No offence to Flat Earthers, but believing that the world is flat, that it is not a sphere where all flat surfaces lead into each other, is simply wrong. There is no benefit in spending your mental energy worrying about falling off the edge of the Earth. Negative thoughts about insecurities and personal deficits are like that, a waste of mental energy. Those thoughts shouldn’t get airtime in your mind. Rather than argue with them, when you notice them, take back your mind by feeling yourself breathe. If you can bring your attention to your breath, you are alive and in control. In that brief moment of control, you build confidence.

No matter how bad you may think you are, no matter how objectively horrible, or vaguely insufficient you may feel, confidence comes from letting yourself be right where you, as you are, in each moment. 

As soon as you judge how you are, as soon as you attach an opinion to a feeling, at that moment, you enter into the positive/negative, thinking/thinking debate.

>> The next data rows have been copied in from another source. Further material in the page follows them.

-- ==== Sys2Proof/Certificates/Slice0/Obligations.lean ====
section
/-! DEFINITION. The statements for the provers, in the terms of Sys2Proof/Safety.lean. An operation that issues is one that
executes under its path tag and whose bundle has passed its checks (`Issues`). -/

open Sys2Proof Sys2Proof.Machine

/-! ## Scalar results (07 R148-R163) -/

/-- R152, R149: each ALU operation sends its function of s[a] and s[b] to s[d], which lands 1 context cycle later (3 for the
multiplies), with the OR of the sources' deferred-fault bits; nothing else changes, and toward s0 nothing is sent. CLZ and CTZ give 64
for zero, and BSWAP reverses the bytes. -/
def Obligations.AluResults : Prop :=
  ∀ (d a b : SReg) (p : Tag),
    let df := fun s => deferS s a || deferS s b
    GivesScalar (.add d a b p) p d 1 (fun s => readS s a + readS s b) df ∧
    GivesScalar (.sub d a b p) p d 1 (fun s => readS s a - readS s b) df ∧
    GivesScalar (.and d a b p) p d 1 (fun s => readS s a &&& readS s b) df ∧
    GivesScalar (.or d a b p) p d 1 (fun s => readS s a ||| readS s b) df ∧
    GivesScalar (.xor d a b p) p d 1 (fun s => readS s a ^^^ readS s b) df ∧
    GivesScalar (.andn d a b p) p d 1 (fun s => readS s a &&& ~~~readS s b) df ∧
    GivesScalar (.shl d a b p) p d 1 (fun s => readS s a <<< ((readS s b).toNat % 64)) df ∧
    GivesScalar (.shr d a b p) p d 1 (fun s => readS s a >>> ((readS s b).toNat % 64)) df ∧
    GivesScalar (.sra d a b p) p d 1 (fun s => (readS s a).sshiftRight ((readS s b).toNat % 64)) df ∧
    GivesScalar (.rol d a b p) p d 1 (fun s => (readS s a).rotateLeft ((readS s b).toNat % 64)) df ∧
    GivesScalar (.min d a b p) p d 1 (fun s => if (readS s a).toInt < (readS s b).toInt then readS s a else readS s b) df ∧
    GivesScalar (.max d a b p) p d 1 (fun s => if (readS s a).toInt < (readS s b).toInt then readS s b else readS s a) df ∧
    GivesScalar (.minn d a b p) p d 1 (fun s => if (readS s a).toNat < (readS s b).toNat then readS s a else readS s b) df ∧
    GivesScalar (.maxn d a b p) p d 1 (fun s => if (readS s a).toNat < (readS s b).toNat then readS s b else readS s a) df ∧
    GivesScalar (.addw d a b p) p d 1 (fun s => ((readS s a + readS s b).setWidth 32).signExtend 64) df ∧
    GivesScalar (.subw d a b p) p d 1 (fun s => ((readS s a - readS s b).setWidth 32).signExtend 64) df ∧
    GivesScalar (.mul d a b p) p d 3 (fun s => BitVec.ofInt 64 ((readS s a).toInt * (readS s b).toInt)) df ∧
    GivesScalar (.mulh d a b p) p d 3 (fun s => BitVec.ofInt 64 ((readS s a).toInt * (readS s b).toInt / 2 ^ 64)) df ∧
    GivesScalar (.mulhn d a b p) p d 3 (fun s => BitVec.ofNat 64 ((readS s a).toNat * (readS s b).toNat / 2 ^ 64)) df ∧
    GivesScalar (.clz d a p) p d 1
      (fun s => BitVec.ofNat 64 (if readS s a = 0 then 64 else 63 - Nat.log2 (readS s a).toNat)) (fun s => deferS s a) ∧
    GivesScalar (.ctz d a p) p d 1
      (fun s => BitVec.ofNat 64 (if readS s a = 0 then 64 else padicValNat 2 (readS s a).toNat)) (fun s => deferS s a) ∧
    GivesScalar (.popc d a p) p d 1
      (fun s => BitVec.ofNat 64 ((List.range 64).countP fun i => (readS s a).getLsbD i)) (fun s => deferS s a) ∧
    (∀ s, Issues (.bswap d a p) p s → ∃ t v, exec (.bswap d a p) s = .next t ∧
      SendsScalar (.bswap d a p) s t d 1 v (deferS s a) ∧
      ∀ i, i < 8 → v.extractLsb' (8 * i) 8 = (readS s a).extractLsb' (8 * (7 - i)) 8)

/-- R161: PCOUNT counts the bits of a predicate.

R154-R156, R162: the immediate forms, short and long, the constant shifts, LDI, LDHI and SELS. -/
def Obligations.CountsAndImmediates : Prop :=
  (∀ (e : Fin 128) (q : PReg) (p : Tag), GivesScalar (.pcount e q p) p e 1
       (fun s => BitVec.ofNat 64 ((List.range 128).countP fun i => (readP s q).getLsbD i)) (fun _ => false)) ∧
  (∀ (d a b : SReg) (p : Tag) (i : BitVec 11) (m : BitVec 32) (n : Fin 64) (g : Fin 32),
     let df := fun s => deferS s a
     GivesScalar (.addi d a i p) p d 1 (fun s => readS s a + i.signExtend 64) df ∧
     GivesScalar (.andi d a i p) p d 1 (fun s => readS s a &&& i.signExtend 64) df ∧
     GivesScalar (.ori d a i p) p d 1 (fun s => readS s a ||| i.signExtend 64) df ∧
     GivesScalar (.xori d a i p) p d 1 (fun s => readS s a ^^^ i.signExtend 64) df ∧
     GivesScalar (.addiLong d a p m) p d 1 (fun s => readS s a + m.signExtend 64) df ∧
     GivesScalar (.andiLong d a p m) p d 1 (fun s => readS s a &&& m.signExtend 64) df ∧
     GivesScalar (.oriLong d a p m) p d 1 (fun s => readS s a ||| m.signExtend 64) df ∧
     GivesScalar (.xoriLong d a p m) p d 1 (fun s => readS s a ^^^ m.signExtend 64) df ∧
     GivesScalar (.shli d a n p) p d 1 (fun s => readS s a <<< n.val) df ∧
     GivesScalar (.shri d a n p) p d 1 (fun s => readS s a >>> n.val) df ∧
     GivesScalar (.srai d a n p) p d 1 (fun s => (readS s a).sshiftRight n.val) df ∧
     GivesScalar (.roli d a n p) p d 1 (fun s => (readS s a).rotateLeft n.val) df ∧
     GivesScalar (.ldi d i p) p d 1 (fun _ => i.signExtend 64) (fun _ => false) ∧
     GivesScalar (.ldiLong d p m) p d 1 (fun _ => m.signExtend 64) (fun _ => false) ∧
     GivesScalar (.ldhi d a p m) p d 1 (fun s => m ++ (readS s a).setWidth 32) df ∧
     GivesScalar (.sels d a b g p) p d 1
       (fun s => if (readP s g).getLsbD 0 then readS s a else readS s b)
       (fun s => if (readP s g).getLsbD 0 then deferS s a else deferS s b))

/-- R163, R164, Table scalar-5: what MFS reads from each special register of the issuing context, and what MTS sends. -/
def Obligations.SpecialRegisterReads : Prop :=
  ∀ (d a : SReg) (p : Tag),
    let reads := fun (n : Fin 2048) (v : State → Word) => GivesScalar (.mfs d n p) p d 1 v fun _ => false
    reads 0 (fun s => BitVec.ofNat 64 (4 * (coreAt s (s.cur.key / 4)).logical + s.cur.key % 4)) ∧
    reads 1 (fun s => BitVec.ofNat 64 ((coreAt s (s.cur.key / 4)).job.getD 0)) ∧
    reads 2 (fun s => BitVec.ofNat 64 (s.clock * 4 / 9)) ∧
    reads 3 (fun s => BitVec.ofNat 64 ((ctxAt s s.cur.key).ccyc + 1)) ∧
    reads 4 (fun s =>
      let c := columnAt s (coreDie (s.cur.key / 4)) (coreCol (s.cur.key / 4))
      BitVec.ofNat 64 (c.temp.toNat + if c.half then 2 ^ 16 else 0)) ∧
    reads 5 (fun s => (ctxAt s s.cur.key).fpstat.setWidth 64) ∧
    reads 6 (fun s => (ctxAt s s.cur.key).tvec) ∧
    reads 7 (fun s => (ctxAt s s.cur.key).evec) ∧
    reads 8 (fun s => (ctxAt s s.cur.key).emask.setWidth 64) ∧
    reads 9 (fun s => (ctxAt s s.cur.key).epend.setWidth 64) ∧
    reads 10 (fun s => BitVec.ofNat 64 (15 * 2 ^ 48 + (coreAt s (s.cur.key / 4)).logical * 2 ^ 22 +
      (ctxAt s s.cur.key).tfbOff.toNat * 2 ^ 14)) ∧
    reads 11 (fun s => (ctxAt s s.cur.key).tcause.setWidth 64) ∧
    reads 12 (fun s => (ctxAt s s.cur.key).taddr) ∧
    reads 13 (fun s => BitVec.ofNat 64 (match (ctxAt s s.cur.key).timerAt with
      | none => 0
      | some at' => if (ctxAt s s.cur.key).frozen then at' else at' - timeNow s)) ∧
    reads 14 (fun s => BitVec.ofNat 64 (ctxAt s s.cur.key).loops.length) ∧
    reads 15 (fun s => (coreAt s (s.cur.key / 4)).fails.setWidth 64) ∧
    ∀ n : Fin 2048, ∀ s, Issues (.mts a n p) p s → ∃ t, exec (.mts a n p) s = .next t ∧
      Sends (.mts a n p) s t ⟨.special, n⟩ 1 ((readS s a).setWidth 2048) (BitVec.allOnes 2048) false 0

/-! ## Predicates (07 R157-R160) -/

/-- R157-R160: compares write all 128 bits; CMP_AND ANDs into the destination; PLOG, PUN and PFROMS. -/
def Obligations.PredicateResults : Prop :=
  ∀ (d x y : PReg) (a b : SReg) (p : Tag) (i : BitVec 7) (m : BitVec 32) (c : Fin 8), c.val < 6 →
    let holds := fun (x y : Word) => match c.val with
      | 0 => decide (x = y)
      | 1 => decide (x ≠ y)
      | 2 => decide (x.toInt < y.toInt)
      | 3 => decide (x.toInt ≤ y.toInt)
      | 4 => decide (x.toNat < y.toNat)
      | _ => decide (x.toNat ≤ y.toNat)
    let all := fun t : Bool => if t then BitVec.allOnes 128 else 0
    let gives := fun (i : Instr) (v : State → BitVec 128) => GivesPred i p d 1 v
    gives (.cmp d a b c p) (fun s => all (holds (readS s a) (readS s b))) ∧
    gives (.cmpAnd d a b c p) (fun s => readP s d &&& all (holds (readS s a) (readS s b))) ∧
    gives (.cmpi d a c i p) (fun s => all (holds (readS s a) (i.signExtend 64))) ∧
    gives (.cmpiLong d a c p m) (fun s => all (holds (readS s a) (m.signExtend 64))) ∧
    gives (.pand d x y p) (fun s => readP s x &&& readP s y) ∧
    gives (.por d x y p) (fun s => readP s x ||| readP s y) ∧
    gives (.pxor d x y p) (fun s => readP s x ^^^ readP s y) ∧
    gives (.pandn d x y p) (fun s => readP s x &&& ~~~readP s y) ∧
    gives (.pnot d x p) (fun s => ~~~readP s x) ∧
    gives (.pset d p) (fun _ => BitVec.allOnes 128) ∧
    gives (.pclr d p) (fun _ => 0) ∧
    gives (.pfroms d a b p) (fun s => readS s b ++ readS s a) ∧
    ∀ s, Issues (.pfirst d x p) p s → ∃ t v, exec (.pfirst d x p) s = .next t ∧ SendsPred (.pfirst d x p) s t d 1 v ∧
      ∀ i, i < 128 → (v.getLsbD i = true ↔ (readP s x).getLsbD i = true ∧ ∀ j, j < i → (readP s x).getLsbD j = false)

Whenever you debate, insecurities eat away at your foundation and you lose confidence.

If you can step back from the debate, from the feelings and opinions, you can see through your immediate insecurities and recognize the extreme scope of what you don’t know and can’t understand.

When you notice the vastness of human misunderstanding, you can recognize what a miracle it is that anybody has any confidence about anything. The only thing that we can have real confidence in is that horrifying truth that we don’t know what is going on.

The understanding of our own misunderstanding can be paralyzing, or it can be liberating. Young children are masters at not knowing and asking questions without shame or pretense. They know they don’t know and they view the world with wonder and confidence. When we start to think we know things about who and what we are, we enter a world of speculation and opinions where our confidence battles with our fears and insecurities.

In any moment, you can step outside of that battle. In any moment, you can bring your attention to your breath, open your eyes, and see the flat expanse of the world stretching to the horizon in every direction. If the next thought that pops into your mind is an opinion about something you think you know, feel the feeling, bring your attention back to your breath, and let the thought go. When the thought goes, the feeling goes with it and confidence fills the void.

Doing that, 10, or 1,000, times a day opens your horizons and builds confidence. Not doing it, flattens your perspective and lets fear, insecurities, and hurtful opinions rule unchecked.